* _Required work_: Each line from the one that has "def spareFrame (s" through the end of the entries below must be written out exactly; leave out all other lines.

* _Stored data_:
/-- Wear of a row: the cycles of its sixteen blocks. -/
def rowWear (s : State) (z : Nat) : Nat :=
  ((groupDies (groupOf z)).map fun d => kvGet 0 (rowBlock s d (rowOf z)) (die s d).cycles).sum

/-- The least-worn free pool row of a reclaim group (R162), the lowest number of equals. -/
def freePoolRow (s : State) (n : Ns) (rg : Nat) : Option Nat :=
  (n.poolRows.filter fun z => reclaimOf z == rg && kvGet 0 z n.fill == 0 && (zone s z).eraseLeft.isEmpty &&
    n.handles.all fun e => e.2 != z + 1).foldl (fun m z => match m with
      | some x => if rowWear s z < rowWear s x ∨ (rowWear s z = rowWear s x ∧ z < x) then some z else some x
      | none => some z) none

/-- Units that a handle's row takes: host writes are staged in SLC mode, a quarter of the row's QLC capacity; handles 512
and above belong to garbage collection, one for each reclaim group, and fill rows in QLC (R160, R162). -/
def handleUnits (n : Ns) (h : Nat) : Nat := if 512 ≤ h then n.rowUnits else n.rowUnits / 4

/-- A pool row holds SLC data: host writes fill it. -/
def poolSlc (n : Ns) (z : Nat) : Bool :=
  decide (kvGet 0 z n.fill ≤ n.rowUnits / 4) && n.handles.all fun e => e.2 != z + 1 || decide (e.1 < 512)

/-- A handle without a unit, or with a full one, refers to the next free row (R162). -/
def ensureHandle (s : State) (n : Ns) (h : Nat) : Ns :=
  let rg := if 512 ≤ h then h - 512 else h / 64
  match kvGet 0 h n.handles with
  | z + 1 => if kvGet 0 z n.fill < handleUnits n h then n
    else { n with handles := kvPut 0 h (((freePoolRow s n rg).map (· + 1)).getD 0) n.handles }
  | 0 => { n with handles := kvPut 0 h (((freePoolRow s n rg).map (· + 1)).getD 0) n.handles }

/-- Pool row and offset that a conventional unit's program takes next: the reclaim unit its handle refers to (R162). -/
def poolPlace (n : Ns) (u : Nat) : Option (Nat × Nat) :=
  let h := (kvGet {} u n.units).handle
  match kvGet 0 h n.handles with
  | 0 => none
  | z + 1 => if kvGet 0 z n.fill < handleUnits n h then some (z, kvGet 0 z n.fill) else none

/-! Jobs. -/

/-- The job is a QLC program: folds and their copies. Conventional writes are staged in their pool rows in SLC mode. -/
def jobQlc : ProgJob → Bool
  | .fold _ _ | .copy _ _ => true
  | _ => false

/-- A fold unit holds a cell of the ring row that the cursor must enter next (R139, R145, R197). -/
def foldNeeded (s : State) (z w ahead : Nat) : Bool :=
  match (zone s z).ring with
  | none => false
  | some inst =>
    let dn := 16 - zonePn s z
    let rows := ringRows s
    let next := (List.range ahead).map fun i => (cellRow s (ring s inst).c + 1 + i) % rows
    (ring s inst).cells.any fun e => e.2.1 == z && foldOf dn e.2.2 == w && next.contains (cellRow s e.1)

/-- An erase of a block of the ring row that the cursor needs next. -/
def eraseNeeded (s : State) (d b : Nat) : Bool :=
  let row := blockRow s d b
  if rowsR s - rowsT s ≤ row ∧ row < rowsR s then
    let x := row - (rowsR s - rowsT s)
    (cellRow s (ring s (ringInst (dieGroup d) (x / ringRows s))).c + 1) % ringRows s == x % ringRows s
  else false

/-- Grant class of R197. -/
def jobClass (s : State) : ProgJob → Nat
  | .startCell _ | .doneCell | .system => 1
  | .stage _ _ _ | .pool _ _ => 2
  | .fold z w => if foldNeeded s z w 1 then 3 else 5
  | .copy _ _ => 7

def workClass (s : State) (d : Nat) : Work → Nat
  | .program j => jobClass s j
  | .erase b => if eraseNeeded s d b then 4 else 6

/-- Die queue class of a program or erase (R177). -/
def workQueue : Work → Nat
  | .program (.startCell _) | .program .doneCell | .program .system => 2
  | .program _ => 6
  | .erase _ => 7
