/-- PAIR_HB_IN reads present again: a follower that waited to promote is fenced (R307, R308, R316). -/
def execPairHbInPresent (s : State) : Host.Outcome State Fault Refusal :=
  let s := { s with pair.hbIn := true, pair.hbAge := 0, pair.hbInWait := s.pair.hbInWait || s.pair.bootWait }
  .next (if s.pair.waiting then fence s else s)

/-- A twin proceeds alone as lead (R316): one that was follower is promoted, and records its fork point (R309). -/
def aloneAsLead (s : State) : State :=
  let s := if pairRole s = 2 then odSave { s with pair.promoted := true } 0x5000 0x07 0 s.adm.appliedHead else s
  scanArm (scanWrite (reportHere (bumpEpoch (setRole s 1))))

/-- The pair boot wait ends without an attach (R316). -/
def execPairBootWaitExpiry (s : State) : Host.Outcome State Fault Refusal :=
  .next (if !s.pair.bootWait ∨ s.pair.fenced ∨ s.pair.linkUp then s
    else if s.pair.hbInWait then fence s
    else aloneAsLead s)

/-! Meeting (R294, R295, R302, R315, R317, R318). -/

/-- The outcome of R295 for this controller. -/
inductive Election where
  | lead | follower | refused | split (fences : Bool)
deriving DecidableEq, Repr

/-- Roles by the first row that applies (R295). The lower serial is judged as a number whose bytes are in comparison
order (R294). -/
def elect (s : State) (serial peerEpoch : Nat) (peerLead peerPref peerNs peerPaired : Bool) : Election :=
  let mineNs := !s.nss.isEmpty
  let paired := peerPaired && pairRole s != 0 && od s 0x5000 0x04 == serial
  let lower := decide (Config.serial < serial)
  let meLead := pairRole s == 1
  if !paired then
    if mineNs && !peerNs then .lead
    else if !mineNs && peerNs then .follower
    else if mineNs && peerNs then .refused
    else
      let pref := s.rst.straps.testBit 0
      if pref != peerPref then (if pref then .lead else .follower)
      else if lower then .lead else .follower
  else if pairEpoch s ≠ peerEpoch then (if peerEpoch < pairEpoch s then .lead else .follower)
  else if meLead != peerLead then (if meLead then .lead else .follower)
  else if meLead then .split !lower
  else if lower then .lead else .follower

/-- The highest ASN up to which every record is sealed: the records above it are taken from the lead (R316, R318). -/
def ownFork (s : State) : Nat := if s.pair.bootWait then sealedHead s else Nat.min s.adm.appliedHead (sealedHead s)

/-- The restart scan's wait for the pair ends: its writes are made, and hold-up is armed (R316). -/
def endBootWait (s : State) : State := if s.pair.bootWait then scanArm (scanWrite s) else s
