/-- An MMIO request to a function (R8, R371): Unsupported Request without the T bit in RUN, and always in ERROR. The
answer is the PCIe completion: 0 successful, with the register a read names, 1 Unsupported Request. -/
def execMmioRequest (lens : Nat) (m : Mmio) (s : State) :
    Host.Outcome State Fault Refusal :=
  let f := fnc s lens
  let ur := f.tdisp == .error || (f.tdisp == .run && !m.tBit)
  let s := match m.write with
    | some w => if ur then s else writeReg s lens m.off w
    | none => s
  let words := if ur ∨ m.write.isSome then [lens] else [lens, readReg s lens m.off]
  .next { s with mgmt.out := s.mgmt.out ++ [{ binding := 8, kind := if ur then 1 else 0, words := words }] }

end Sys2Proof.Machine
end

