/-- Take the head of the free list, marked with the class of its request. -/
def Tier.take (t : Tier) (cls : Nat) : Option (Nat × Tier) :=
  t.head.map fun b => (b, { t with stack := t.stack.drop 1, fresh := if t.stack = [] then b + 1 else t.fresh
                                   allocated := kvPut 0 b (cls + 1) t.allocated, written := kvPut 0 b 0 t.written })

/-- The pool, DRAM buffer and offset that a data address lies in. -/
def bufferOf (s : State) (a : Nat) : Option (Nat × Nat × Nat) :=
  (List.range 6).findSome? fun p =>
    let t := (pool s p).dram
    let x := a - t.base
    if t.base ≤ a ∧ x / bufSize p < t.count then some (p, x / bufSize p, x % bufSize p) else none

/-- The owner of the buffer at an address has written len bytes there (R527). -/
def noteWritten (s : State) (a len : Nat) : State :=
  match bufferOf s a with
  | some (p, b, off) =>
    let t := (pool s p).dram
    let mask := Nat.lor (kvGet 0 b t.written) ((2 ^ len - 1) * 2 ^ off % 2 ^ bufSize p)
    setPool s p { pool s p with dram := { t with written := kvPut 0 b mask t.written } }
  | none => s

/-- The byte at an address may leave the device: it lies in no buffer, or its buffer's owner has written it (R527). -/
def maySend (s : State) (a : Nat) : Bool :=
  match bufferOf s a with
  | some (p, b, off) =>
    let t := (pool s p).dram
    kvGet 0 b t.allocated != 0 && (kvGet 0 b t.written).testBit off
  | none => true

/-! Withdrawn frames (R504, R507). -/

/-- The frame lies in a DRAM tier of a pool. -/
def inPoolTier (s : State) (frame : Nat) : Bool :=
  (List.range 6).any fun p => overlapping (pool s p).dram (bufSize p) (frame * 4096) 4096 != []

/-- Take every pool buffer that overlaps a frame out of use. -/
def removeBuffers (s : State) (a : Nat) : State :=
  (List.range 6).foldl (fun s p =>
    let v := pool s p
    setPool s p { v with dram := v.dram.remove (overlapping v.dram (bufSize p) a 4096) }) s

/-- Move a frame of the FTL region or of a journal or ledger copy to a spare: a spare frame, else a free buffer of the
4 KiB DRAM tier, else the flush and reset of R504. -/
def spareFrame (s : State) : State :=
  if s.dram.sparesUsed < od s 0x9100 0x0B then { s with dram.sparesUsed := s.dram.sparesUsed + 1 }
  else match (pool s 1).dram.head with
    | some b => setPool s 1 { pool s 1 with dram := (pool s 1).dram.remove [b] }
    | none => raise (loupe s 504 0x91 7 []) 8 5

/-- Withdraw the 4 KiB frame of an address. -/
def withdraw (s : State) (a : Nat) : State :=
  let f := a / 4096
  if s.dram.withdrawn.contains f then s
  else
    let s := odBump s 0x9100 0x06
    let s := if 4096 ≤ s.dram.withdrawn.length then loupe s 507 0x91 6 [f] else s
    let s := { s with dram.withdrawn := s.dram.withdrawn ++ [f] }
    if inPoolTier s f then removeBuffers s (f * 4096) else spareFrame s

* _Solved problem_:
def spareFrame (s : State) : State :=
  if s.dram.sparesUsed < od s 0x9100 0x0B then { s with dram.sparesUsed := s.dram.sparesUsed + 1 }
  else match (pool s 1).dram.head with
    | some b => setPool s 1 { pool s 1 with dram := (pool s 1).dram.remove [b] }
    | none => raise (loupe s 504 0x91 7 []) 8 5

/-- Withdraw the 4 KiB frame of an address. -/
def withdraw (s : State) (a : Nat) : State :=
  let f := a / 4096
  if s.dram.withdrawn.contains f then s
  else
    let s := odBump s 0x9100 0x06
    let s := if 4096 ≤ s.dram.withdrawn.length then loupe s 507 0x91 6 [f] else s
    let s := { s with dram.withdrawn := s.dram.withdrawn ++ [f] }
    if inPoolTier s f then removeBuffers s (f * 4096) else spareFrame s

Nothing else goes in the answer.